#### [GIVEN RECORDS]
--- START ---

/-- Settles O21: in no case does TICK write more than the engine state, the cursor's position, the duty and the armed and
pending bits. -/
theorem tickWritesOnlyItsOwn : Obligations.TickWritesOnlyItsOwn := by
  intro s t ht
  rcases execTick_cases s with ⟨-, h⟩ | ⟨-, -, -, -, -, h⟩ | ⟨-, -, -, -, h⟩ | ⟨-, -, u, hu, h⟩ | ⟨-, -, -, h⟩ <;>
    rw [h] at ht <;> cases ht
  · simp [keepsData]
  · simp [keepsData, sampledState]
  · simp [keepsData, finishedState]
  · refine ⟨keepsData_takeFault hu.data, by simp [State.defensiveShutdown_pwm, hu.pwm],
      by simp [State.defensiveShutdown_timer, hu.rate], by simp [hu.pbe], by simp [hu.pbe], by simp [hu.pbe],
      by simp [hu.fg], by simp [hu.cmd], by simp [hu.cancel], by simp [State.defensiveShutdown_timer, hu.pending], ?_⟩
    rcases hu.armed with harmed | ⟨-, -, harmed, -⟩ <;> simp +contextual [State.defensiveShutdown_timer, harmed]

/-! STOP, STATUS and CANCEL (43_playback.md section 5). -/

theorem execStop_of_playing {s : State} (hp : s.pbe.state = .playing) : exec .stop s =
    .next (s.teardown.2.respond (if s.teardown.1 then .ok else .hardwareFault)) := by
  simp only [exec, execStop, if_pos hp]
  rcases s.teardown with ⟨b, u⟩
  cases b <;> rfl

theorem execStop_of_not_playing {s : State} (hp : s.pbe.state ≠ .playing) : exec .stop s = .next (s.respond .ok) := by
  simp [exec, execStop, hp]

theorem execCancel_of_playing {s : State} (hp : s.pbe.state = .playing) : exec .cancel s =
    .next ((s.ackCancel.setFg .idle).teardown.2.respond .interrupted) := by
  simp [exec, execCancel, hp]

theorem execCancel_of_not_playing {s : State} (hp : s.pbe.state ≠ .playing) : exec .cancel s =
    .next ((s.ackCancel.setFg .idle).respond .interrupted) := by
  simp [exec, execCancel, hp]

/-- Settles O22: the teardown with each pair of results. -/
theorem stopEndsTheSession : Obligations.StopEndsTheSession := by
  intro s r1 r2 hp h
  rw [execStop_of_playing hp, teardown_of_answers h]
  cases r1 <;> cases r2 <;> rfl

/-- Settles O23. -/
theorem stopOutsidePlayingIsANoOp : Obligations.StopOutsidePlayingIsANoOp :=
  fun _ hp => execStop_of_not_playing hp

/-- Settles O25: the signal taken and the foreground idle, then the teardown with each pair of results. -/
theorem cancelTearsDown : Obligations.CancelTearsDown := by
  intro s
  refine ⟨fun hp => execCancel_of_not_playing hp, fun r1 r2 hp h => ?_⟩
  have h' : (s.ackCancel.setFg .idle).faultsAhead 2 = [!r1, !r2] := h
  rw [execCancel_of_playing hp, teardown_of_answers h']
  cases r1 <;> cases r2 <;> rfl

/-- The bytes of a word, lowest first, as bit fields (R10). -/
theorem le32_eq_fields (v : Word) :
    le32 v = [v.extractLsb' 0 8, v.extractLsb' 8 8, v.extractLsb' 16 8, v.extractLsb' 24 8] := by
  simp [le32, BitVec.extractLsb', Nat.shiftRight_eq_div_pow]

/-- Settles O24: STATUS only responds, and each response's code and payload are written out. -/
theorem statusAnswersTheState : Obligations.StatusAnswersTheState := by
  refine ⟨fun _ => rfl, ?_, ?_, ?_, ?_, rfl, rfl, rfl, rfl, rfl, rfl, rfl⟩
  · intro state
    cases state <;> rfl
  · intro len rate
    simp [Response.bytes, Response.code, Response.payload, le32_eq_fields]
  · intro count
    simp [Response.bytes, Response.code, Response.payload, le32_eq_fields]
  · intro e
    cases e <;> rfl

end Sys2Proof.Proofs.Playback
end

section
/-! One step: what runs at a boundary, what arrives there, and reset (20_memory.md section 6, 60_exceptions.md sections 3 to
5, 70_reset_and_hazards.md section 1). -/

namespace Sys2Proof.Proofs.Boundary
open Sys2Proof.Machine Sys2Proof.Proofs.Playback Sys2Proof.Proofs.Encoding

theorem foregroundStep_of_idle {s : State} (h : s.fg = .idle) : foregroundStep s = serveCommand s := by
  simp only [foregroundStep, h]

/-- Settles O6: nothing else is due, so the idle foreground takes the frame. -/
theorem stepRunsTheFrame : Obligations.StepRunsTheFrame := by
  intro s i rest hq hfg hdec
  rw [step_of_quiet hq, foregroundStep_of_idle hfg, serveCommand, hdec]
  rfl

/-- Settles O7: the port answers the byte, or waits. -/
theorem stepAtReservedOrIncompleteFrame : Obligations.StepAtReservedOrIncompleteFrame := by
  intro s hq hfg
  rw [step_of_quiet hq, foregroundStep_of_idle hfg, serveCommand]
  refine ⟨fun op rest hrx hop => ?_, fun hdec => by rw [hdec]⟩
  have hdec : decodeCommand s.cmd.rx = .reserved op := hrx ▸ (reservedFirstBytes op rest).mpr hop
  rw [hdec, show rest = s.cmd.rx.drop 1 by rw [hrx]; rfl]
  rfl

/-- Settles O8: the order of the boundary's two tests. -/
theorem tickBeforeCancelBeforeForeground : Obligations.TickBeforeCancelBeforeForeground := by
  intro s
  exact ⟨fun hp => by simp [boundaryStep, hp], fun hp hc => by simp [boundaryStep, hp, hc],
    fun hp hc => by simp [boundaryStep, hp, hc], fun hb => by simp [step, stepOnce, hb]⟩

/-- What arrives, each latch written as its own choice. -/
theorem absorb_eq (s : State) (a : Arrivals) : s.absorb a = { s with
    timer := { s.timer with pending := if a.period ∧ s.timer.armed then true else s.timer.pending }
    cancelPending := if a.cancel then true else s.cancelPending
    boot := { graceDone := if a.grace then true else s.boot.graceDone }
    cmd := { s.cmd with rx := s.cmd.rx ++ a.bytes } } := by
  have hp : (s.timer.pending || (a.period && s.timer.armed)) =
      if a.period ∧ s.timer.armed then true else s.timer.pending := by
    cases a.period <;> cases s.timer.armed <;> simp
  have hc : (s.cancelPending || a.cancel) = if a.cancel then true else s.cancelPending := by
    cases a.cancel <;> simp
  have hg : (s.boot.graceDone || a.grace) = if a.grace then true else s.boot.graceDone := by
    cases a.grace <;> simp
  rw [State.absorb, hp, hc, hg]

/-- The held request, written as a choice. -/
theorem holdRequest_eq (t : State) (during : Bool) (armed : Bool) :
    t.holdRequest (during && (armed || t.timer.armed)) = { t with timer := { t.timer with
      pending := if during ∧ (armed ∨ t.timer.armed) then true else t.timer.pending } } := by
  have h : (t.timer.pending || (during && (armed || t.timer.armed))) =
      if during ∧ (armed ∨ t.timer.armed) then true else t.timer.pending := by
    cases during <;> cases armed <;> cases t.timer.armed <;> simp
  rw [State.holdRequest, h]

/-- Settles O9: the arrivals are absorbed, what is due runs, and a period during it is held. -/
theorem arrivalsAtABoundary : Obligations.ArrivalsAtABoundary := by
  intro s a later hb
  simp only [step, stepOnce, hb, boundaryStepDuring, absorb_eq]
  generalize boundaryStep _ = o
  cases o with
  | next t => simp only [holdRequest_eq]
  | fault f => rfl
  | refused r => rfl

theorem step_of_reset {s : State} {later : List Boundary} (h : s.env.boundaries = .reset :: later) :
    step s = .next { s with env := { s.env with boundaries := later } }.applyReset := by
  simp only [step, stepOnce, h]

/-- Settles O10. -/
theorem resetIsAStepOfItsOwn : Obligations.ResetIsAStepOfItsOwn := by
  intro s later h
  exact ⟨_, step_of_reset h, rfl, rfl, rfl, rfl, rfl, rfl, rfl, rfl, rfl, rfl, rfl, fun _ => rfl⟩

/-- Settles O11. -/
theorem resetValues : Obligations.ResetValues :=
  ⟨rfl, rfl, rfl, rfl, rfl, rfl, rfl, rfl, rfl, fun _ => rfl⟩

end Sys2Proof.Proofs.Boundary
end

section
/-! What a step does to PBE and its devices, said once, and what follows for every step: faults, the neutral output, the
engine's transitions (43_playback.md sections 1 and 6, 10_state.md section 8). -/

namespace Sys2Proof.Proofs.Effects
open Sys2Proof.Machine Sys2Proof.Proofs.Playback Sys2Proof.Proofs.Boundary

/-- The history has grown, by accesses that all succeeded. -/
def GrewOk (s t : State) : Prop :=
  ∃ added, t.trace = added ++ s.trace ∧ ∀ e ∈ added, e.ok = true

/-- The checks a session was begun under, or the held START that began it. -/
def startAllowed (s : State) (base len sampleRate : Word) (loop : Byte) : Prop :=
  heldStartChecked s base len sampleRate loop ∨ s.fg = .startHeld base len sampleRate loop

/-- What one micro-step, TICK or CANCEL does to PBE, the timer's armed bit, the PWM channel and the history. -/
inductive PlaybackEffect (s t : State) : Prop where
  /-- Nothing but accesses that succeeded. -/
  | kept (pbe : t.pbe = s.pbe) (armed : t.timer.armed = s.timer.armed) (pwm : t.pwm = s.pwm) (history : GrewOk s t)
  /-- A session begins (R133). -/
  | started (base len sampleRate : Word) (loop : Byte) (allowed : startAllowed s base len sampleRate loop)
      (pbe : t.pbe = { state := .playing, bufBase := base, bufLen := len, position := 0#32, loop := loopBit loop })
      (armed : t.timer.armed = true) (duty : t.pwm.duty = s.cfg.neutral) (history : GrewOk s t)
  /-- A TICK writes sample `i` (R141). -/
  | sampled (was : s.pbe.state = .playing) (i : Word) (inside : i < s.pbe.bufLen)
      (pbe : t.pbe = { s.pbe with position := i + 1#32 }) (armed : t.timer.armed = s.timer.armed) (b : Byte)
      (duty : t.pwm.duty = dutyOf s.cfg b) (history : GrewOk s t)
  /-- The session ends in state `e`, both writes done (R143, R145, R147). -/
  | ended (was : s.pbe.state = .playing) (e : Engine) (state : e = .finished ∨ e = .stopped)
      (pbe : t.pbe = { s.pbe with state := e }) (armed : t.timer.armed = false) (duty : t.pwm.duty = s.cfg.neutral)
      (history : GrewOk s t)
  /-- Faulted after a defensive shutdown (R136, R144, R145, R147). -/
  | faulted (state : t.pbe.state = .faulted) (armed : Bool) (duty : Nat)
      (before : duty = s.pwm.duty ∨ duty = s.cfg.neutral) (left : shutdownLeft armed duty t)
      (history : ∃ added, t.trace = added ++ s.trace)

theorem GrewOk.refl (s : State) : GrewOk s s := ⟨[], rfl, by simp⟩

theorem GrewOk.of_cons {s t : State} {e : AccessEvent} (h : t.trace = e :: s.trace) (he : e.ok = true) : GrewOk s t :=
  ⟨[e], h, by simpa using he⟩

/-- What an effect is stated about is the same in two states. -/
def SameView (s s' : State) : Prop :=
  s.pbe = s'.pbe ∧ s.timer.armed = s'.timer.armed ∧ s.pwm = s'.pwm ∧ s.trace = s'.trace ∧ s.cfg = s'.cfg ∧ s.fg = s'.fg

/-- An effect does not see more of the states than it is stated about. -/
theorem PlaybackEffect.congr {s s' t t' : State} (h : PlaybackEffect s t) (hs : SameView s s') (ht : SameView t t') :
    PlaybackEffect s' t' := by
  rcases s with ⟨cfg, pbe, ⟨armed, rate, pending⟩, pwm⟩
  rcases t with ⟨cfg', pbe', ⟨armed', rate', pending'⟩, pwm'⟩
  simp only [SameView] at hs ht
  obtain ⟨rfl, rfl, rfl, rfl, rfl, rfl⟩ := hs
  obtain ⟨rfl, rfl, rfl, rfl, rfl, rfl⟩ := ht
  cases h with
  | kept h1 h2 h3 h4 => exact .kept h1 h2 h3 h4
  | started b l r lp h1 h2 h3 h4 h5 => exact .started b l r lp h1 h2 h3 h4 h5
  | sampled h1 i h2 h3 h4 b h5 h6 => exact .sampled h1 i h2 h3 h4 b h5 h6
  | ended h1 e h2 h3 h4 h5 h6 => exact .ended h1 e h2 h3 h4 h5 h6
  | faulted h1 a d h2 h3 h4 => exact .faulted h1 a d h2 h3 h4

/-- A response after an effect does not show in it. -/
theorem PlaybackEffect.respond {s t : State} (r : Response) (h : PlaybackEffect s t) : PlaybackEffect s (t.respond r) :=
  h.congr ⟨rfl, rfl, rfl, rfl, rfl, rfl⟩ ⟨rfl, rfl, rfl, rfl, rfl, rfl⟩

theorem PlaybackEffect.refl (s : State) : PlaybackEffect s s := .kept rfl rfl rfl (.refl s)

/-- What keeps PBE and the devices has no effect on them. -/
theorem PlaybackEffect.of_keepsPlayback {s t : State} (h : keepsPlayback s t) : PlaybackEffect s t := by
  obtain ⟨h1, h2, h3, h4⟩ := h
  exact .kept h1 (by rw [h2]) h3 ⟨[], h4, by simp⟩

--- END ---

#### [EXERCISE]
In the records above, find each line holding "setFg" and copy it.

#### [WORKED SOLUTION]
    .next ((s.ackCancel.setFg .idle).teardown.2.respond .interrupted) := by
    .next ((s.ackCancel.setFg .idle).respond .interrupted) := by
  have h' : (s.ackCancel.setFg .idle).faultsAhead 2 = [!r1, !r2] := h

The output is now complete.